Differentiate Equation (3) with respect to d.

$\begin{array}{l}{\omega }_n^2=\frac{9.81\left(1.125+d\right)}{0.5625+d^2}\\ \frac{d\left({\omega }_n^2\right)}{dd}=9.81\frac{\left\{\left(0.5625+d^2\right)\left(1\right)-\left(1.125+d\right)\left(2d\right)\right\}}{{\left(0.5625+d^2\right)}^2}\\ \frac{d\left({\omega }_n^2\right)}{dd}=9.81\frac{\left\{0.5625+d^2-2.25d-2d^2\right\}}{{\left(0.5625+d^2\right)}^2}\\ \frac{d\left({\omega }_n^2\right)}{dd}=9.81\frac{\left\{0.5625-2.25d-d^2\right\}}{{\left(0.5625+d^2\right)}^2}\end{array}$

Equate $\frac{d\left({\omega }_n^2\right)}{dd}$ to zero and solve for d.

$\begin{array}{l}\frac{d\left({\omega }_n^2\right)}{dd}=0\\ 9.81\frac{\left\{0.5625-2.25d-d^2\right\}}{{\left(0.5625+d^2\right)}^2}=0\\ 0.5625-2.25d-d^2=0\\ d^2+2.25d-0.5625=0\end{array}$ (4)

Solve the above quadratic equation:

Express the roots of a quadratic equation:

$x=\frac{-b\pm \sqrt{b^2-4ac}}{2a}$

Substitute d for x, 1 for a, 2.25 for b, and -0.5625 for c to find the roots of the Equation (4).

$\begin{array}{c}d=\frac{-\left(2.25\right)\pm \sqrt{{\left(2.25\right)}^2-4\left(1\right)\left(-0.5625\right)}}{2\left(1\right)}\\ =\frac{-2.25\pm \sqrt{5.0625+2.25}}{2}\\ =\frac{-2.25\pm 2.704}{2}\\ =\frac{-2.25+2.704}{2}\text{or}\frac{-2.25-2.704}{2}\end{array}$

$\begin{array}{c}=0.227\text{m}\text{or}-\text{2}\text{.4771}\text{m}\\ =0.227\left(\frac{1,000\text{ mm}}{1\text{ m}}\right)\text{or}-\text{2}\text{.4771}\text{m}\left(\frac{1,000\text{ mm}}{1\text{ m}}\right)\\ =227\text{ mm or }-2477.1\text{ mm}\end{array}$

Therefore, the distance d to maximize the frequency of oscillation when the rod is given a small initial displacement is $\underset{\_}{227\text{mm}}$.

To determine

The corresponding period $\left({\tau }_n\right)$ of oscillation.

Answer to Problem 19.50P

The corresponding period $\left({\tau }_n\right)$ of oscillation is $\underset{\_}{1.352\sec }$.

Explanation of Solution

Given information:

The mass $\left(m_C\right)$ of the collar is 1 kg.

The mass $\left(m_R\right)$ of the rod AB is 3 kg.

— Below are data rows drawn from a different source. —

-- ==== Sys2Proof/Certificates/Slice0/Obligations.lean ====
section
/-! DEFINITION. The statements about the part, for the provers. -/

open Sys2Proof Sys2Proof.Machine

/-! ### The machine as a whole -/

/-- A step takes the command at the front of the queue and runs its meaning on the state with the queue's rest. -/
def Obligations.StepTakesTheFrontCommand : Prop :=
  ∀ (c : Instr) (s : State), step { s with pending := c :: s.pending } = exec c s

/-- On an empty queue a powered part lets one millisecond pass: its timers run and the steps then owed are queued; a part without
power does nothing. The model's choice: log 3, log 31. -/
def Obligations.EmptyQueuePassesMillisecond : Prop :=
  ∀ s : State, s.pending = [] →
    (s.powered = false → step s = .next s) ∧
    (s.powered = true → ∃ t, step s = .next t ∧ t.pending = s.millisecond.due ∧
      t.clock = { s.clock with phase := s.clock.phase + 1 } ∧
      t.emergency = { s.emergency with settling := s.emergency.settling.map (· - 1) } ∧
      (∀ n, (t.lane n).gate = { (s.lane n).gate with motion := (s.lane n).gate.motion.map (· - 1)
                                                     openTimer := (s.lane n).gate.openTimer.map (· - 1) }) ∧
      (∀ n, (t.lane n).monitor.occupancy = (s.lane n).monitor.occupancy.map (fun o => if o < 65535 then o + 1 else o)) ∧
      (∀ n side, ((t.lane n).port side).exchange =
        ((s.lane n).port side).exchange.map (fun x => { x with timer := x.timer - 1 })) ∧
      (∀ n, (t.lane n).engine = (s.lane n).engine ∧ (t.lane n).config = (s.lane n).config ∧
        (t.lane n).counters = (s.lane n).counters ∧ (t.lane n).refusals = (s.lane n).refusals ∧
        (t.lane n).inputs = (s.lane n).inputs) ∧
      { t with pending := [], clock := s.clock, emergency := s.emergency, lanes := s.lanes } = s)

/-- Every well-formed command ends in a next state; the one command turned away is a DATA without its 64 bytes (log 40). -/
def Obligations.WellFormedCommandsComplete : Prop :=
  (∀ (c : Instr) (s : State), c.wellFormed = true → ∃ t, exec c s = .next t) ∧
  (∀ (n : LaneId) (side : Side) (m : List Byte) (s : State), m.length ≠ 64 →
    exec (.headData n side m) s = .refused .malformedRecord)

/-- No command's meaning touches the queue of waiting commands. -/
def Obligations.CommandsKeepTheQueue : Prop := ∀ (c : Instr) (s t : State), exec c s = .next t → t.pending = s.pending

The length (L) of the rod AB is 750 mm.

The acceleration due to gravity (g) is $\text{9}\text{.81}{\text{m/s}}^{\text{2}}$.

Calculation:

Calculate the value of maximum natural circular frequency ${\omega }_n$:

Substitute 0.227 m for d in Equation (3)

$\begin{array}{l}{\omega }_n^2=\frac{9.81\left(1.125+d\right)}{0.5625+d^2}\\ {\omega }_n^2=\frac{9.81\left(1.125+\left(0.227\text{m}\right)\right)}{0.5625+{\left(0.227\text{m}\right)}^2}\\ {\omega }_n^2=\frac{13.26312}{0.614029}\\ {\omega }_n=\sqrt{21.6}\\ {\omega }_n=4.6476\text{rad}/\text{s}\end{array}$

Calculate the time period of oscillation $\left({\tau }_n\right)$ using the relation:

${\tau }_n=\frac{2\pi }{{\omega }_n}$

Substitute $4.6476\text{rad}/\text{s}$ for ${\omega }_n$.

$\begin{array}{c}{\tau }_n=\frac{2\pi }{4.6476\text{rad}/\text{s}}\\ =1.352\text{s}\end{array}$

Therefore, the corresponding period $\left({\tau }_n\right)$ of oscillation is $\underset{\_}{1.352\sec }$.